Before I go into the details of our support for the Bill, may I apologise, especially to the Deputy Minister for Women and Equality, for the fact that I will have to leave just before the end of the debate, although no discourtesy is intended? I am pleased to say that she will know that although I have several comments to make about the Bill, my party certainly supports it and regrets, in one sense, that our debate is only a rehearsal for proceedings that will presumably take place in the fairly near future and follow through to the Bill's enactment.

The very title of the Bill seems to encapsulate how we have turned round 180° in our approach to these issues. It is not an anti-discrimination Bill, but an equality Bill, which represents a fundamental change of approach. Indeed, although I noticed that the Joint Committee described clause 3 as being more like a party manifesto than a piece of legislation, the provision nevertheless makes it clear that the Bill is hugely aspirational, with the intention of promoting equality rather than giving people the means of dealing with discrimination. After all, the opportunity to deal with discrimination comes only after the event if the law gives one rights to protest against it. The Bill is an attempt to give people legal rights so that they are equal in the first place. That is a fundamentally different approach.
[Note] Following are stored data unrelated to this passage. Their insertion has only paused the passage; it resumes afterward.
-- ==== Sys2Proof/Tests/Slice0.lean ====
section
/-! SUPPORT. Small tests: a smoke test of the checks of WellFormed, worked figures of the manual on single operations and single
commands, and, for every statement that has hypotheses, a named theorem `witness_…` that shows a state and operands that meet them
together (at the boundary values where clauses meet). -/

open Sys2Proof Sys2Proof.Machine

namespace Sys2Proof.Tests

/-! ### A small station -/

/-- The switched inputs with the ignition on and nothing else. -/
def keyOn : Pins :=
  { armUp0 := false, armUp1 := false, armDown0 := false, armDown1 := false, ignition := true, wheelB := false }

/-- At once, the key on. -/
def now0 : Moment := { dt := 0, pins := keyOn }

/-- At once, the key off. -/
def keyOff : Moment := { dt := 0, pins := { keyOn with ignition := false } }

/-- A schedule of two points, the main broom's motor, in PRESSURE contact mode with a TRIP limit. -/
def broom : BrushCfg :=
  { enable := 1, contactMode := 0, limitMode := 0, vm := 200, etaM := 900, blindRpm := 100, contactLevel := 600,
    lossLevel := 400, tContact := 200, tLoss := 1000, descendTimeout := 6000, raiseTimeout := 4000, spinDown := 1000,
    pLim := 1800, tTrip := 300, tHoldMax := 5000, valveOffset := 100, valveGain := 300, pulses := 6, span := 2500,
    zeroTimeout := 500, pointCount := 3, points := [(0, 100), (1000, 135), (2000, 160)] }

/-- The default values of 10.5, with the pedal calibration of 01's example and every channel enabled. -/
def image : Image :=
  { general :=
      { periodCode := 2, expected := [5, 9], staleCap := 300, warmup := 2000, voltage := 0, fallbackBudget := 150 }
    drive :=
      { enable := 1, tooth := 15000, transportCap := 2500, sweepCap := 1200, reverseRatio := 40, aUp := 5, aDn := 10,
        aStop := 40, kp := 200, ki := 50, iMax := 100, uMin := 150, paceFull := 3000, creepDuty := 300, aLo := 400,
        aHi := 3600, bLo := 500, bHi := 3700, tolerance := 100, deadLo := 50, deadHi := 950, enginePulses := 60,
        va := 28, etaA := 900, boostThreshold := 900, boostHold := 3000, wheelTimeout := 500, engineTimeout := 500 }
    brush0 := broom
    brush1 := { broom with limitMode := 1, spinDown := 0 }
    spray :=
      { enable := 1, rate := 20, drySweep := 0, dustCap := 600, qMin := 1000, qMax := 30000, pumpOffset := 120,
        pumpGain := 400, pulsesPerLitre := 450, tankLow := 10, standstillHold := 2000, primeTime := 1000,
        flowTimeout := 1000
        groups :=
          [{ enabled := 1, width := 120, kind := 0, station := 1, channel := 0 },
           { enabled := 1, width := 120, kind := 1, station := 1, channel := 0 },
           { enabled := 1, width := 80, kind := 2, station := 5, channel := 0 },
           { enabled := 0, width := 80, kind := 2, station := 5, channel := 1 }] }
    driveF := { period := 50, openLevel := 200, shortLevel := 3000 }
    driveR := { period := 50, openLevel := 200, shortLevel := 3000 }
    valve0 := { period := 50, openLevel := 200, shortLevel := 3000 }
    valve1 := { period := 50, openLevel := 200, shortLevel := 3000 }
    pump := { period := 50, openLevel := 200, shortLevel := 3000 } }

/-- A VALID entry. -/
def valid (v : Nat) : Entry := { value := v, status := .valid }

/-- A proportional output whose period started 5 ms before 100 s. -/
def coilOn (duty : Nat) : CoilOut :=
  { CoilOut.reset with shadow := duty, duty := duty, start := some 99995000, running := true }

/-- The record of station 5: FRESH, heard at 99940000 µs with a period of 20 ms. -/
def peer5 : Peer :=
  { station := 5, fresh := .fresh, expected := true, period := some 20, age := some 99940000
    fields := some
      { cap := 1200, claim := false, pace := none, budget := none, demand := some 223
        reports := [{ channel := 0, state := 2, overrun := false, starved := false }] } }

/-- Station 2 in SWEEP at 100 s, before what follows from its state is set: every channel enabled and at rest, the pedal up, the
tank at 60 %, the supply at 12.8 V, station 5 heard and station 9 silent. -/
def bare : State :=
  { State.reset with
    now := 100000000
    pins := keyOn
    loader := { Loader.reset with resetHeld := false, state := .done, outcome := .good, station := 2, image := some image }
    drive := { Drive.reset with state := .standstill, engaged := .fwd }
    brush0 := { Brush.reset with state := .stowed }
    brush1 := { Brush.reset with state := .stowed }
    spray := { Spray.reset with state := .off, level := 60 }
    tableOwn := some 2
    peers := State.reset.peers.map fun p =>
      if p.station = 5 then peer5
      else if p.station = 9 then { p with expected := true, fresh := .silent } else p
    link := { Link.reset with state := .active, periodTimer := some 99980000, receiver := .idle, recessive := 11 }
    ctl := { Controller.reset with mode := .sweep, requested := .fwd, sprayOn := true, select0 := true, select1 := true }
    conv :=
      { pedalA := valid 400, pedalB := valid 3700, press0 := valid 1000, press1 := valid 1000, tank := valid 2464,
        supply := valid 1280, senseDF := valid 0, senseDR := valid 0, senseB0 := valid 0, senseB1 := valid 0,
        sensePump := valid 0, place := some .pedalA, coarse := none }
    out :=
      { Outputs.reset with
        driveF := coilOn 0, driveR := coilOn 0, brush0 := coilOn 0, brush1 := coilOn 0, pump := coilOn 0 } }

/-- The same with what follows from its state set. -/
def ready : State := bare.settle

/-- The state after a command. -/
def after (i : Instr) (s : State) : State :=
  match exec i s with
  | .next t => t
  | .fault _ => s
  | .refused _ => s

theorem ready_settled : ready.Settled := bare.settle_settled

theorem ready_out : ready.out.Wf := ⟨by decide, by decide, by decide, fun h => absurd h (by decide)⟩

theorem ready_peers : ready.PeersWf := ⟨by decide, by decide, by decide⟩

/-! ### The checks of WellFormed: an ill-formed command for each -/

/-- A frame whose payload is one byte shorter than its length says. -/
def shortFrame : BusFrame :=
  { cls := 1#2, station := 5#4, length := 7#8, payload := [0#8, 0#8, 0#8, 0#8, 0#8, 0#8], crc := 0#16, endField := 127#7 }

theorem test_state_frame_needs_its_length : (Instr.stateFrameReceived now0 shortFrame).wellFormed = false := by decide

theorem test_command_frame_needs_its_length : (Instr.commandFrameReceived now0 shortFrame).wellFormed = false := by decide

theorem test_discarded_frame_needs_its_length : (Instr.frameDiscard now0 shortFrame).wellFormed = false := by decide

theorem test_fresh_expiry_needs_a_station : (Instr.freshExpiry now0 15).wellFormed = false := by decide
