-- ==== Sys2Proof/Machine/Power.lean ====
section
/-! DEFINITION. The stop of the part and its starts (R17 to R23), each block by its own rule (R45 to R47, R70, R71,
R99, R100, R122, R146, R147, R164, R184, R185, R200). -/

namespace Sys2Proof.Machine

/-! ### The stop (R18) -/

/-- R45: an impulse is cut, and the volatile fields are lost. -/
def Dial.stop (dial : DialNo) (timer : Nat) (d : Dial) : Dial :=
  { d.cut dial timer with
    lastClosure := none, lastStart := none, expect := .closed, reported := none, heldClosing := false,
    holdBack := false }

/-- R70: holder, behalf, pending list and skipped count are lost. -/
def Bell.stop (b : Bell) : Bell := { b with holder := .clock, behalf := none, waiting := [], skipped := 0 }

/-- R99: coils off, no window. -/
def Hammer.stop (h : Hammer) : Hammer := { h with pulse := none, window := none }

/-- R184: the contactor opens; state, force, plan-desired, cause and waits are lost. -/
def Circuit.stop (c : Circuit) : Circuit :=
  { c with state := .off, cause := .none, planOn := false, force := none, contactor := false, fbDeadline := none }

/-- R99: what HE loses at the stop beside its hammers. -/
def stopEngine (s : State) : State :=
  { s with
    hammers := s.hammers.map Hammer.stop, marks := Vector.replicate 12 noMarks, strikes := [], hour := idleHour,
    tollQueue := [], toll := none, snapshot := none }

/-- R186: the enabled field of a link as the retained store holds it: a write is stored when it is accepted (section
1.7), and takes effect once its reply has been sent (log 9). -/
def State.storedEnabled (s : State) (n : Station) : Bool := s.linkSettings[n]

/-- R184, R201: the contactors open at a stop, and the feedback inputs of those that were closed read absent until
current is reported again (log 14). -/
def Pins.dark (circuits : Vector Circuit 8) (p : Pins) : Pins :=
  { p with feedback := Vector.ofFn fun c => p.feedback[c] && !circuits[c].contactor }

/-- R18: every block but the time base and the retained store stops. -/
def stopPart (s : State) : State :=
  { stopEngine s with
    pins := s.pins.dark s.circuits,
    dials := Vector.ofFn fun d => s.dials[d].stop d s.timer, bells := s.bells.map Bell.stop,
    leases := Vector.replicate 3 startLease, player := startPlayer s.player.waitLimit,
    drives := s.drives.map fun d => d.startVolatile s.timer, sched := startSched s.sched.catchUp,
    circuits := s.circuits.map Circuit.stop, gate := startGate s.gate.stagger s.gate.limit,
    links := s.linkSettings.map startLink, watches := noWatches }

/-! ### A warm start (R20) -/

/-- R70: a bell whose drive is not DOWN takes holder SWING. -/
def restoreBell (b : BellNo) (s : State) : State :=
  if s.swingOf b = .down then s else s.onBell b fun x => { x with holder := .swing }

/-- R146: a drive restored in a state other than DOWN goes to SETTLE. -/
def Drive.restore (timer : Nat) (d : Drive) : Drive :=
  let d := d.startVolatile timer
  if d.state = .down then d else { d with state := .settle, deadline := some (timer + d.settle * 1000) }

/-- R122: a slot that was LOADING becomes EMPTY. -/
def Slot.restore (x : Slot) : Slot :=
  match x.state with
  | .loading => emptySlot
  | _ => x

/-- R184: the ms from the end of last-minute-seen to the present standard instant. -/
def TimeBase.sinceSeen (tb : TimeBase) : Int :=
  tb.towerMs - (minuteIndex tb.lastSeen.stdDate tb.lastSeen.stdMinute + 1) * 60000

/-- R184: a circuit at a warm start, `elapsed` ms after the loss; an absent one takes the same last-open (log 46). -/
def Circuit.restore (timer : Nat) (elapsed : Int) (c : Circuit) : Circuit :=
  let c := { c with lastOpen := (timer : Int) - elapsed, fbFrom := timer }
  { c with state := if !c.present || c.delayPassed timer then .off else .cooling }

/-- R20 stage 1: every block restores its retained items. -/
def restore (s : State) : State :=
  let s := s.onTb fun t => { t with lastStart := .warm, lastCheckGood := true }.redecide
  let s := { s with
    hammers := s.hammers.map fun h => { h with lastPulse := s.timer }, slots := s.slots.map Slot.restore,
    drives := s.drives.map (Drive.restore s.timer),
    circuits := s.circuits.map (Circuit.restore s.timer s.tb.sinceSeen),
    gate := startGate s.gate.stagger s.pins.supplyLimit }
  forAll allBells restoreBell s

/-- R20 stage 2: the jump from last-minute-seen. -/
def State.warmJump (s : State) : Jump :=
  { old := ⟨s.tb.lastSeen.localDate, s.tb.lastSeen.localMinute * 60⟩, new := s.tb.loc, cause := .warmStart,
    oldValid := true, delta := 0 }

/-- R20 stages 2 and 3; the TIME CHANGED is the first notice of each queue (R200, log 6). -/
def warmAnnounce (s : State) : State :=
  let s := reconcileDials (timeChanged .warmStart s)
  if s.tb.validity = .unset then s else (jumpEvent s.warmJump s).onTb TimeBase.see

/-- R19: RESET is asserted, or mains lost, during the start: the stop is the very next command (log 6). The start is
then abandoned after its first stage. -/
def State.startCut (s : State) : Bool := s.pending.head? == some .resetAsserted || s.pending.head? == some .mainsLoss

/-- R19: what follows the first stage of a start, unless the start is abandoned. -/
def announceStart (f : State → State) (s : State) : State := if s.startCut then s else f s

/-- R20: a warm start. -/
def warmStart (s : State) : State := announceStart warmAnnounce (restore s)

/-! ### A cold start (R21) -/

/-- R21: every retained item takes its factory default, and every volatile item its start value. -/
def factoryState (s : State) : State :=
  { s with
    tb := coldTimeBase s.power.storeGood, power := { s.power with checkDiff := 0#32 },
    dials := Vector.replicate 4 factoryDial, bells := Vector.replicate 12 factoryBell, frame := factoryFrame,
    leases := Vector.replicate 3 startLease, hammers := Vector.replicate 12 (factoryHammer s.timer),
    marks := Vector.replicate 12 noMarks, strikes := [], plan := factoryPlan, hour := idleHour, tollQueue := [],
    toll := none, counters := zeroCounters, snapshot := none, slots := Vector.replicate 16 emptySlot,
    player := startPlayer factoryWaitLimit, drives := Vector.replicate 6 (factoryDrive s.timer),
    entries := Vector.replicate 96 none, windows := Vector.replicate 8 factoryWindow,
    sched := startSched factoryCatchUp, circuits := Vector.replicate 8 (factoryCircuit s.timer),
    floodPlan := Vector.replicate 16 factoryFloodPlan, duskTable := factoryDusk,
    gate := startGate factoryStagger s.pins.supplyLimit, links := Vector.replicate 3 (startLink true),
    linkSettings := Vector.replicate 3 true, rights := factoryRights, watches := noWatches }

/-- R21: what follows the factory defaults in a cold start. -/
def coldAnnounce (s : State) : State := reconcileDials (timeChanged .coldStart s)

/-- R21: a cold start. -/
def coldStart (s : State) : State := announceStart coldAnnounce (factoryState s)

/-- R17, R20: the check recomputed over the contents and the check held are compared, and decide the kind of start
(they agree where their difference is 0: `State.heldCheck_good`, log 7). -/
def startPart (s : State) : State := if s.power.storeGood then warmStart s else coldStart s

/-- R18, R19: the stop, when the part was running. -/
def stopIfRunning (s : State) : State := if s.running then stopPart s else s

/-- R20: the start, when neither stop condition holds. -/
def startIfClear (s : State) : State := if s.running then startPart s else s

/-- R22: what RESTART does once its reply has been sent. -/
def restartPart (s : State) : State := startPart (stopPart s)

/-- R23: what FACTORY CLEAR does once its reply has been sent. -/
def clearPart (s : State) : State := coldStart (stopPart s)

end Sys2Proof.Machine
end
Reading through the submissions that we have received, I was interested to see that, whatever their initial reaction, the overwhelming majority of organisations are now pretty well on board, although some have made supplementary comments on what is necessary. The right hon. Gentleman mentioned the legislation's application in Scotland. Even those of us who represent Scottish constituencies appreciate the fact that the Bill addresses the differences between the roles of the Scottish Parliament and the Westminster Parliament, but I hope that when the Bill is enacted and the commission is established some clarification will be made available, otherwise people in Scotland might be confused about where to turn for support. I am sure that that can be done.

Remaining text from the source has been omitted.